> **What to do**: Look below for the line holding "α) : Option" and the line holding "in memory. -/". Transcribe exactly those lines and all lines between them, nothing more.

*** Opening Supplied data ***

-- ==== Sys2Proof/Tests/Slice0.lean ====
section
/-! SUPPORT. Tests: words written out from spec/30_encoding.md R64 bit by bit, the vectors of spec/95_test_vectors.md
(named in each test), illegal words, and a witness for the hypotheses of every statement that has any. -/

namespace Sys2Proof.Tests

open Sys2Proof.Machine

/-! ## Helpers -/

/-- `s` with `word` where the next step fetches. -/
def place (word : Nat) (s : State) : State := s.withFetchWord 16 word

/-- The reset state with `word` at 0x200. -/
def fresh (word : Nat) : State := place word State.reset

/-- `f` of the state one step leads to. -/
def afterStep {α : Type} (s : State) (f : State → α) : Option α :=
  match step s with
  | .next t => some (f t)
  | _ => none

/-- The bytes at `a`, `a + 1`, ... in memory. -/
def withBytes (a : Nat) (bytes : List Byte) (s : State) : State := s.setMem (s.mem.writeBytes a bytes)

/-- The reset state with `V[0]` and `V[1]`. -/
def two (a b : Byte) : State := (State.reset.writeV 0#4 a).writeV 1#4 b

/-! ## Decoding: one word for each instruction, op x y n from the most significant digit -/

theorem test_decode_control :
    decode 0b0000000011101110#16 = .ok .ret ∧ decode 0b0001001000110100#16 = .ok (.jp 0b001000110100#12) ∧
    decode 0b0010001100000000#16 = .ok (.call 0b001100000000#12) ∧
    decode 0b1011000000010000#16 = .ok (.jprel 0b000000010000#12) := by decide

theorem test_decode_skips :
    decode 0b0011001000010000#16 = .ok (.seImm 0b0010#4 0b00010000#8) ∧
    decode 0b0100001000010000#16 = .ok (.sneImm 0b0010#4 0b00010000#8) ∧
    decode 0b0101000100100000#16 = .ok (.seReg 0b0001#4 0b0010#4) ∧
    decode 0b1001000100100000#16 = .ok (.sneReg 0b0001#4 0b0010#4) := by decide

theorem test_decode_loads_and_logic :
    decode 0b0110111110101011#16 = .ok (.ldImm 0b1111#4 0b10101011#8) ∧
    decode 0b0111001111111111#16 = .ok (.addImm 0b0011#4 0b11111111#8) ∧
    decode 0b1000000000010000#16 = .ok (.ldReg 0b0000#4 0b0001#4) ∧
    decode 0b1000000000010001#16 = .ok (.or 0b0000#4 0b0001#4) ∧
    decode 0b1000000000010010#16 = .ok (.and 0b0000#4 0b0001#4) ∧
    decode 0b1000000000010011#16 = .ok (.xor 0b0000#4 0b0001#4) := by decide

theorem test_decode_arithmetic :
    decode 0b1000111100010100#16 = .ok (.addReg 0b1111#4 0b0001#4) ∧
    decode 0b1000000011110101#16 = .ok (.sub 0b0000#4 0b1111#4) ∧
    decode 0b1000000000010110#16 = .ok (.shr 0b0000#4 0b0001#4) ∧
    decode 0b1000000000010111#16 = .ok (.subn 0b0000#4 0b0001#4) ∧
    decode 0b1000000000011110#16 = .ok (.shl 0b0000#4 0b0001#4) ∧
    decode 0b1100010111111111#16 = .ok (.rnd 0b0101#4 0b11111111#8) := by decide

theorem test_decode_index_and_memory :
    decode 0b1010001011110000#16 = .ok (.ldI 0b001011110000#12) ∧
    decode 0b1111001000011110#16 = .ok (.addI 0b0010#4) ∧ decode 0b1111000000101001#16 = .ok (.ldF 0b0000#4) ∧
    decode 0b1111001100110011#16 = .ok (.ldB 0b0011#4) ∧ decode 0b1111001001010101#16 = .ok (.stRegs 0b0010#4) ∧
    decode 0b1111001001100101#16 = .ok (.ldRegs 0b0010#4) := by decide

theorem test_decode_display :
    decode 0b0000000011100000#16 = .ok .cls ∧
    decode 0b1101000100100101#16 = .ok (.drw 0b0001#4 0b0010#4 0b0101#4) := by decide

theorem test_decode_keypad_and_timers :
    decode 0b1110000110011110#16 = .ok (.skp 0b0001#4) ∧ decode 0b1110000110100001#16 = .ok (.sknp 0b0001#4) ∧
    decode 0b1111001100001010#16 = .ok (.ldVxK 0b0011#4) ∧ decode 0b1111001000000111#16 = .ok (.ldVxDt 0b0010#4) ∧
    decode 0b1111001000010101#16 = .ok (.ldDtVx 0b0010#4) ∧
    decode 0b1111001000011000#16 = .ok (.ldStVx 0b0010#4) := by decide

/-- R43: the more significant byte first; and a list that ends inside the instruction. -/
theorem test_decode_bytes :
    decodeBytes [0x60#8, 0x0A#8, 0xFF#8] = .ok (.ldImm 0x0#4 0x0A#8, [0xFF#8]) ∧
    decodeBytes [0x60#8] = .error .truncated := by decide

theorem test_decode_table_word : decodeTableWord 16 0xD125 = some (.drw 0x1#4 0x2#4 0x5#4) := by decide

/-! ## Ill-formed words: one or more for each class of R67 (vectors E1 to E10) -/

theorem test_illegal_words_are_ill_formed :
    [0x0000#16, 0x00E1#16, 0x0123#16, 0x5121#16, 0x9121#16, 0x8008#16, 0x800F#16, 0xE09F#16, 0xF000#16, 0xF075#16].all
      (fun w => !wellFormedWord w) = true := by decide

theorem test_illegal_words_are_rejected_by_name :
    decode 0x00E1#16 = .error (.illegal0nnn 0x00E1#16) ∧ decode 0x5121#16 = .error (.illegal5xyn 0x5121#16) ∧
    decode 0x8008#16 = .error (.illegal8xyn 0x8008#16) ∧ decode 0x9121#16 = .error (.illegal9xyn 0x9121#16) ∧
    decode 0xE09F#16 = .error (.illegalExkk 0xE09F#16) ∧ decode 0xF075#16 = .error (.illegalFxkk 0xF075#16) := by
  decide

theorem test_legal_words_are_well_formed :
    [0x00E0#16, 0x5120#16, 0x9120#16, 0x8007#16, 0x800E#16, 0xE09E#16].all wellFormedWord = true := by decide

/-! ## The step (vectors E3, E11 to E17) -/

theorem test_illegal_word_halts_E3 :
    afterStep (fresh 0x0123) (fun t => (t.status, t.pc, t.ir)) =
      some (.halted (.decodeError 0x0123#16), 0x0202#16, 0x0123#16) := by decide

theorem test_no_tick_when_halting_E11 :
    afterStep (fresh 0x0000 |>.setDt 5#8 |>.setSt 5#8) (fun t => (t.dt, t.st)) = some (5#8, 5#8) := by decide

theorem test_tick_E12 :
    afterStep (fresh 0x6000 |>.setDt 1#8 |>.setSt 255#8) (fun t => (t.dt, t.st)) = some (0#8, 254#8) := by decide

theorem test_fetch_past_end_E14 :
    afterStep (State.reset.setPc 0x1000#16 |>.setIr 0x1234#16) (fun t => (t.status, t.pc, t.ir)) =
      some (.halted (.outOfBounds (.fetch 0x1000#16)), 0x1000#16, 0x1234#16) := by decide

theorem test_odd_pc_E15 :
    afterStep (place 0x6A55 (State.reset.setPc 0x0301#16)) (fun t => (t.readV 0xA#4, t.pc)) =
      some (0x55#8, 0x0303#16) := by decide

theorem test_halted_is_sticky_E16 :
    afterStep (fresh 0x6000 |>.setDt 5#8 |>.setStatus (.halted (.decodeError 0#16))) (fun t => (t.dt, t.pc)) =
      some (5#8, 0x0200#16) := by decide

theorem test_skip_past_end_E17 :
    afterStep (place 0x3000 (State.reset.setPc 0x0FFE#16)) (fun t => (t.pc, t.status)) =
      some (0x1002#16, .running) := by decide

/-- The empty ROM: the first step of the machine halts on the zero word (R203). -/
theorem test_empty_rom_halts :
    afterStep State.reset (fun t => t.status) = some (.halted (.decodeError 0#16)) := by decide

/-- S6 of the spec: the ROM lies at 0x200, verbatim. -/
theorem test_rom_is_loaded_S6 :
    (State.resetWith [0x60#8, 0x0A#8, 0x61#8, 0x05#8]).map (fun s => (s.mem.readWord 0x200, s.mem.readWord 0x202)) =
      some (0x600A#16, 0x6105#16) := by decide

/-! ## Control transfer (J vectors) -/

theorem test_jp_J1 : afterStep (fresh 0x1234) (fun t => t.pc) = some 0x0234#16 := by decide

theorem test_call_J7 :
    afterStep (place 0x2FFF (State.reset.setPc 0x0FFE#16)) (fun t => (t.stack.get 0, t.sp, t.pc)) =
      some (0x1000#16, 1, 0x0FFF#16) := by decide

*** Closing Supplied data ***

> **Solution for this exercise**:
def afterStep {α : Type} (s : State) (f : State → α) : Option α :=
  match step s with
  | .next t => some (f t)
  | _ => none

/-- The bytes at `a`, `a + 1`, ... in memory. -/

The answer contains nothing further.